Records from a data collection:
====
-- ==== Sys2Proof/Config.lean ====
section
/-! DEFINITION. What the spec leaves to the implementation and the values it leaves open. Every constant here is opaque: it has no
body, so no proof can see its value, and a statement about it holds for every value. -/

namespace Sys2Proof.Config

/-- A free value: the n-th value that the spec leaves open (log entry 2). `State.draws` counts them. -/
opaque freeNat : Nat → Nat

/-- The silicon revision, fixed per die (R33, log entry 3). -/
opaque revision : BitVec 8

/-- Whether an ECDSA signature over a firmware image's header verifies under Berxon's public key (R485, log entry 4). -/
opaque signatureOk : List Byte → Bool

/-! What a byte of an SRAM region reads whose layout the spec does not give, by what the block that owns the region keeps there and by address
(R27, log entry 5): it changes only when the block writes. -/

open Machine in
/-- A beam's Grain tile cache. -/
opaque cacheByte : List Column → Nat → Byte
open Machine in
/-- The Veneer buffers. -/
opaque veneerByte : Veneer → Nat → Byte
open Machine in
/-- A beam's Kerf FIFO: the fetched records of its stream and of its stick. -/
opaque fifoByte : List Rec → List Rec → Nat → Byte
open Machine in
/-- Tally staging. -/
opaque stagingByte : Tally → Nat → Byte
open Machine in
/-- The memory of Truss. -/
opaque trussByte : Truss → Vector Kerf 48 → Nat → Byte
open Machine in
/-- Focus tables and pass state in the Scribe region. -/
opaque scribeByte : Vector Scribe 48 → Nat → Byte

/-- What the block measures of its surroundings at a device time: supplies, temperatures and traffic, by register (log entry 11). -/
opaque measured : Nat → Nat → BitVec 32

/-- Whether a copy of a Tally page fails the check of its CRC at the n-th free value (R454, log entry 77). -/
opaque copyBad : Nat → Bool

/-- The sine table of the stepper ports by angle, in 1/65536 (R405, log entry 30). -/
opaque sine : BitVec 10 → Int

/-- The value of a scan point in whose interval no sample falls, by line and interval (R290, log entry 102). -/
opaque emptyPoint : Nat → Nat → Nat

/-- The quotient of INT1 by an INT0 of 0, which a RATIO_FLOOR of 0 admits (R224, log entry 99). -/
opaque ratioByZero : Nat → Nat

/-- A blended channel whose sum passes 8 bits, by the sum (R325, log entry 88). -/
opaque blendOver : Nat → Byte

end Sys2Proof.Config
end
====
#### TASK OBJECTIVE
Say, as a bare number, how many lines of the data hold the string "spec".

#### RESULT OF THIS TASK
3